-- ==== Sys2Proof/Machine/Diag.lean ====
section
/-! DEFINITION. The diagnostic commands: SELFTEST and DUMP (R301, R302). -/

namespace Sys2Proof.Machine

open Sys2Proof

/-- The logical cores of a map. -/
def mapCores (m : BitVec 256) : List Nat := (List.range 256).filter fun n => bitAt m.toNat n

/-- On a queue that is no ADMIN queue every core must lie in the context's partition. -/
def coresAllowed (s : State) (c : CmdRef) (cs : List Nat) : Bool :=
  (queueOf s c.queue.toNat).desc.admin || cs.all fun n => bitAt (partOf s (ctxOf s c.ctx.toNat).part).cores n

/-- Cores that can run a test: those that are on. -/
def testable (s : State) (n : Nat) : Bool :=
  let st := (coreOf s n).state
  (st == .idle || st == .running || st == .parked) && coreUp s n

/-- Ask an engine for a patrol on behalf of a command. -/
def testEngine (c : CmdRef) (n : Nat) (s : State) (e : Nat) : State :=
  askPatrol n e (setEng n e { getEng s n e with patrolFor := some c } s)

def patrolBody (c : CmdRef) (cores : BitVec 256) (_ : Cmd) (s : State) : State :=
  let cs := mapCores cores
  let on := cs.filter (testable s)
  if !coresAllowed s c cs then finishFail c (fParam rRange 20) s
  else if on.any fun n => (coreOf s n).engines.any (·.patrolFor.isSome) then s
  else if on.isEmpty then finish c .ok 0 s
  else on.foldl (fun s n => [0, 1, 2, 3].foldl (testEngine c n) s) s

def execSelftestPatrol (c : CmdRef) (cores : BitVec 256) (s : State) : Ans :=
  .next (runCmd (.selftestPatrol c cores) c false s (patrolBody c cores))

/-- A tile passes through the CRC generator and checker of each core's copy unit and comes back as it was: no core fails. -/
def loopbackBody (c : CmdRef) (cores : BitVec 256) (_ : Cmd) (s : State) : State :=
  if !coresAllowed s c (mapCores cores) then finishFail c (fParam rRange 20) s else finish c .ok 0 s

def execSelftestLoopback (c : CmdRef) (cores : BitVec 256) (s : State) : Ans :=
  .next (runCmd (.selftestLoopback c cores) c false s (loopbackBody c cores))

/-! ### DUMP -/

/-- Write one 4 KiB unit of a source. -/
def Work.dumpUnit (w : Work) (dst : Bref) (g : Seg) (src : List Byte) (i : Nat) : Work :=
  w.storeBytes 10 dst.seg.toNat (placeOf w.s g (dst.off.toNat + 4096 * i)) (slice src (4096 * i) 4096)

/-- Copy a source to DST in whole 4 KiB units, at most MAX_BYTES; the detail is the units written. -/
def dumpUnits (maxBytes : BitVec 32) (src : List Byte) : Nat := min (maxBytes.toNat / 4096) (ceilDiv src.length 4096)

def dumpWork (c : CmdRef) (dst : Bref) (maxBytes : BitVec 32) (src : List Byte) (e : Cmd) (s : State) : Work :=
  let n := dumpUnits maxBytes src
  let (w, g) := (Work.start c e.core s).bytesRef 10 dst (4096 * n) rtWrite
  w.each (fun i w => w.dumpUnit dst g src i) n 0

def dumpBody (c : CmdRef) (dst : Bref) (maxBytes : BitVec 32) (src : List Byte) (e : Cmd) (s : State) : State :=
  (dumpWork c dst maxBytes src e s).finish (min (dumpUnits maxBytes src) 65535)

/-- The 64 KiB register block of a core. -/
def coreBlock (s : State) (n : Nat) : List Byte :=
  (List.range 8192).flatMap fun i => leBytes 8 (readReg s (0x1000000 + 0x10000 * n + 8 * i))

def execDumpCoreRegs (c : CmdRef) (core : BitVec 8) (dst : Bref) (maxBytes : BitVec 32) (s : State) : Ans :=
  .next (runCmd (.dumpCoreRegs c core dst maxBytes) c true s fun e s =>
    if bitAt (partOf s (ctxOf s c.ctx.toNat).part).cores core.toNat then dumpBody c dst maxBytes (coreBlock s core.toNat) e s
    else finishFail c (fParam rRange 17) s)

/-- A spilled half: a header word with its anchor and flags, 2,048 integers, 2,048 tags (R77). -/
def Half.bytes (h : Half) : List Byte :=
  let at_ (i : Nat) : Acc := Assoc.get (fun _ => Acc.zero) h.accs i
  leBytes 8 (h.anchor.toNat + bnat h.live * 65536 + bnat h.ovf * 131072 + bnat h.trunc * 262144) ++
  ((List.range 2048).flatMap fun i => leBytes 16 (at_ i).int.toNat) ++
  ((List.range 512).flatMap fun j => leBytes 1 (((List.range 4).map fun k => (at_ (4 * j + k)).tag.code * 4 ^ k).sum))

/-- The halves that a context's chains hold in the spill area, by ascending core. -/
def spillBytes (s : State) (x : Nat) : List Byte :=
  s.cores.flatMap fun e => (e.2.spilled.filter (·.ctx == x)).flatMap fun p =>
    (if p.h0.live then p.h0.bytes else []) ++ (if p.h1.live then p.h1.bytes else [])

def execDumpSpill (c : CmdRef) (dst : Bref) (maxBytes : BitVec 32) (s : State) : Ans :=
  .next (runCmd (.dumpSpill c dst maxBytes) c true s fun e s => dumpBody c dst maxBytes (spillBytes s c.ctx.toNat) e s)

def execDumpLedger (c : CmdRef) (dst : Bref) (maxBytes : BitVec 32) (s : State) : Ans :=
  .next (runCmd (.dumpLedger c dst maxBytes) c true s fun e s =>
    if (queueOf s c.queue.toNat).desc.admin then
      dumpBody c dst maxBytes (s.faults.ring.reverse.flatMap fun r => r.bytes) e s
    else finishFail c (fParam 0x42 0) s)

end Sys2Proof.Machine
end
_____
### TASK INSTRUCTIONS
Once you find the line with "def Half.bytes (h" in the entries above, output it and each line after it up to and including the line with "((List.range 2048).flatMap fun", and nothing else.

### OUTPUT OF THE TASK
def Half.bytes (h : Half) : List Byte :=
  let at_ (i : Nat) : Acc := Assoc.get (fun _ => Acc.zero) h.accs i
  leBytes 8 (h.anchor.toNat + bnat h.live * 65536 + bnat h.ovf * 131072 + bnat h.trunc * 262144) ++
  ((List.range 2048).flatMap fun i => leBytes 16 (at_ i).int.toNat) ++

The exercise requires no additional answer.